Divide, Cache, Conquer: Dichotomic Prompting for Efficient Multi-Label LLM-Based Classification
Mikołaj Langner, Jan Eliasz, Ewa Rudnicka, Jan Kocoń
TL;DR
This paper addresses efficient multi-label text classification in settings where the label space evolves over time. It introduces a dichotomic prompting framework that treats each label as an independent yes/no decision and leverages prefix caching to accelerate inference on decoder-only LLMs, with a distillation pipeline to train small language models from a high-capacity teacher. The authors show that dichotomic prompting achieves comparable accuracy to structured JSON prompts and yields superior zero-shot robustness for unseen labels, while delivering substantial speedups on short texts.

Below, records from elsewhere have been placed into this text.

/-- A word put together from four bytes holds byte `k` at bits `8k+7 .. 8k`. -/
theorem getLsbD_append_bytes (b : Nat → Byte) {k j : Nat} (hk : k < 4) (hj : j < 8) :
    (b 3 ++ b 2 ++ b 1 ++ b 0).getLsbD (8 * k + j) = (b k).getLsbD j := by
  have hcases : k = 0 ∨ k = 1 ∨ k = 2 ∨ k = 3 := by omega
  obtain rfl | rfl | rfl | rfl := hcases
  all_goals
    simp (disch := omega) only [BitVec.getLsbD_append, if_pos, if_neg]
    congr 1
    omega

/-- BITSWAP builds byte `k` from byte `k`, reversed (R311). -/
theorem getLsbD_bitswapWord (v : Word) {k j : Nat} (hk : k < 4) (hj : j < 8) :
    (bitswapWord v).getLsbD (8 * k + j) = v.getLsbD (8 * k + 7 - j) := by
  calc (bitswapWord v).getLsbD (8 * k + j)
      = (byteOf v k).reverse.getLsbD j := getLsbD_append_bytes (fun i => (byteOf v i).reverse) hk hj
    _ = (byteOf v k).getLsbD (7 - j) := by
      rw [BitVec.getLsbD_reverse, BitVec.getMsbD_eq_getLsbD, decide_eq_true hj, Bool.true_and, Nat.sub_right_comm]
    _ = v.getLsbD (8 * k + 7 - j) := by rw [getLsbD_byteOf v k (by omega), ← Nat.add_sub_assoc (by omega)]

/-- WSBH builds each byte from the other byte of its half-word: byte `k` from byte `k + 1` when `k` is even, and from
byte `k - 1` when it is odd (R312). -/
theorem getLsbD_wsbhWord (v : Word) {k j : Nat} (hk : k < 4) (hj : j < 8) :
    (wsbhWord v).getLsbD (8 * k + j) = v.getLsbD (8 * (k + 1 - 2 * (k % 2)) + j) := by
  rw [← getLsbD_byteOf v _ hj]
  exact getLsbD_append_bytes (fun i => byteOf v (i + 1 - 2 * (i % 2))) hk hj

/-- Settles O54: the shuffles byte by byte, and the extensions keep the signed value. -/
theorem byteShufflesAndSignExtensions : Obligations.ByteShufflesAndSignExtensions := by
  refine ⟨fun w hop hf => ?decode, fun s rd rt => ⟨?bitswap, ?wsbh, ?seb, ?seh⟩⟩
  case decode => simp +contextual [decode_bshfl hop hf, decodeBshfl]
  case bitswap => exact writeResult_writes_with fun k hk j hj => getLsbD_bitswapWord _ hk hj
  case wsbh =>
    refine writeResult_writes_with fun h hh j hj => ⟨?_, ?_⟩
    · have hlow := getLsbD_wsbhWord (s.reg rt) (k := 2 * h) (by omega) hj
      convert hlow using 2 <;> omega
    · have hhigh := getLsbD_wsbhWord (s.reg rt) (k := 2 * h + 1) (by omega) hj
      convert hhigh using 2 <;> omega
  case seb => exact writeResult_writes_with (toInt_sext8 _)
  case seh => exact writeResult_writes_with (toInt_sext16Low _)

/-- The part of `lo` stands above bit `8 * bp`, and the part of `hi` below it (R313). -/
theorem getLsbD_alignWord (hi lo : Word) {bp k j : Nat} (hk : k < 4) (hj : j < 8) :
    (alignWord hi lo bp).getLsbD (8 * k + j) =
      if k < bp then hi.getLsbD (8 * (4 - bp + k) + j) else lo.getLsbD (8 * (k - bp) + j) := by
  by_cases h0 : bp = 0
  · rw [alignWord, if_pos h0, h0, if_neg (Nat.not_lt_zero k), Nat.sub_zero]
  · rw [alignWord, if_neg h0, BitVec.getLsbD_or, BitVec.getLsbD_shiftLeft, BitVec.getLsbD_ushiftRight]
    split
    case isTrue h =>
      simp [show 8 * k + j < 8 * bp by omega, Nat.mul_add, Nat.add_assoc]
    case isFalse h =>
      have hout : hi.getLsbD (8 * (4 - bp) + (8 * k + j)) = false := BitVec.getLsbD_of_ge hi _ (by omega)
      simp [hout, show 8 * k + j < 32 by omega, show 8 * bp ≤ 8 * k + j by omega,
        show 8 * k + j - 8 * bp = 8 * (k - bp) + j by omega]

/-- Settles O55: each of the four values of `bfunc` gives its `bp`, and the result is known bit by bit
(`getLsbD_alignWord`). -/
theorem alignConcatenatesBytes : Obligations.AlignConcatenatesBytes := by
  refine ⟨fun w hop hf hb => ?decode, fun s rd rs rt bp => ?exec⟩
  case decode =>
    rw [decode_bshfl hop hf, bpField_val]
    obtain h | h | h | h := hb <;> simp [decodeBshfl, h]
  case exec => exact writeResult_writes_with fun k hk j hj => getLsbD_alignWord _ _ hk hj

/-! ## Bit fields -/

/-- A bit field in range is one result, and of that result `P` holds. -/
theorem fieldInto_writes_with {P : Word → Prop} {rt : Reg} {out : Bool} {v : Word} {s : State} (h : out = false)
    (hv : P v) : ∃ t u, fieldInto rt out v s = .next t ∧ WritesReg s t rt u ∧ P u := by
  obtain ⟨t, ht, hw⟩ := fieldInto_in rt v s h
  exact ⟨t, v, ht, hw, hv⟩

/-- The field's bits, moved down to bit 0, and zeros above its width (R318). -/
theorem getLsbD_extractField (v : Word) (lsb msbd : Nat) {k : Nat} (hk : k < 32) :
    (extractField v lsb msbd).getLsbD k = (decide (k ≤ msbd) && v.getLsbD (lsb + k)) := by
  rw [extractField, BitVec.getLsbD_and, BitVec.getLsbD_ushiftRight, lowMask_getLsbD hk, Bool.and_comm]
  simp only [Nat.lt_succ_iff]

/-- Settles O56: the field fits a word exactly when its top bit, `lsb + msbd`, is at most 31. -/
theorem extractBitField : Obligations.ExtractBitField := by
  refine ⟨fun w hop hf => ?decode, fun s rt rs lsb msbd => ⟨fun hle => ?inRange, fun hlt => ?outOfRange⟩⟩
  case decode => exact decode_special3 hop (c := .special3Ext) (by simp only [classifySpecial3, hf])
  case inRange =>
    exact fieldInto_writes_with (decide_eq_false (by omega)) fun k hk => getLsbD_extractField _ _ _ hk
  case outOfRange => exact fieldInto_out rt _ s (decide_eq_true (by omega))

/-- INS's mask selects the bits `msb .. lsb` (R319). -/
theorem getLsbD_insertMask {lsb msb k : Nat} (hle : lsb ≤ msb) (hk : k < 32) :
    (lowMask (msb - lsb + 1) <<< lsb).getLsbD k = decide (lsb ≤ k ∧ k ≤ msb) := by
  rw [BitVec.getLsbD_shiftLeft, lowMask_getLsbD (by omega), Bool.eq_iff_iff]
  simp only [Bool.and_eq_true, Bool.not_eq_true', decide_eq_true_iff, decide_eq_false_iff_not]
  omega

They demonstrate these gains on a 10k Polish affective dataset covering $K=24$ dimensions, with four small models (HerBERT-Large, PLLuM-8B, CLARIN-1B, Gemma3-1B) trained via DeepSeek-V3 pseudo-labels. The framework is generalizable to other domains and languages, offering a scalable, cost-efficient solution for dynamic multi-label classification.
Abstract
We introduce a method for efficient multi-label text classification with large language models (LLMs), built on reformulating classification tasks as sequences of dichotomic (yes/no) decisions. Instead of generating all labels in a single structured response, each target dimension is queried independently, which, combined with a prefix caching mechanism, yields substantial efficiency gains for short-text inference without loss of accuracy. To demonstrate the approach, we focus on affective text analysis, covering 24 dimensions including emotions and sentiment. Using LLM-to-SLM distillation, a powerful annotator model (DeepSeek-V3) provides multiple annotations per text, which are aggregated to fine-tune smaller models (HerBERT-Large, CLARIN-1B, PLLuM-8B, Gemma3-1B). The fine-tuned models show significant improvements over zero-shot baselines, particularly on the dimensions seen during training. Our findings suggest that decomposing multi-label classification into dichotomic queries, combined with distillation and cache-aware inference, offers a scalable and effective framework for LLM-based classification. While we validate the method on affective states, the approach is general and applicable across domains.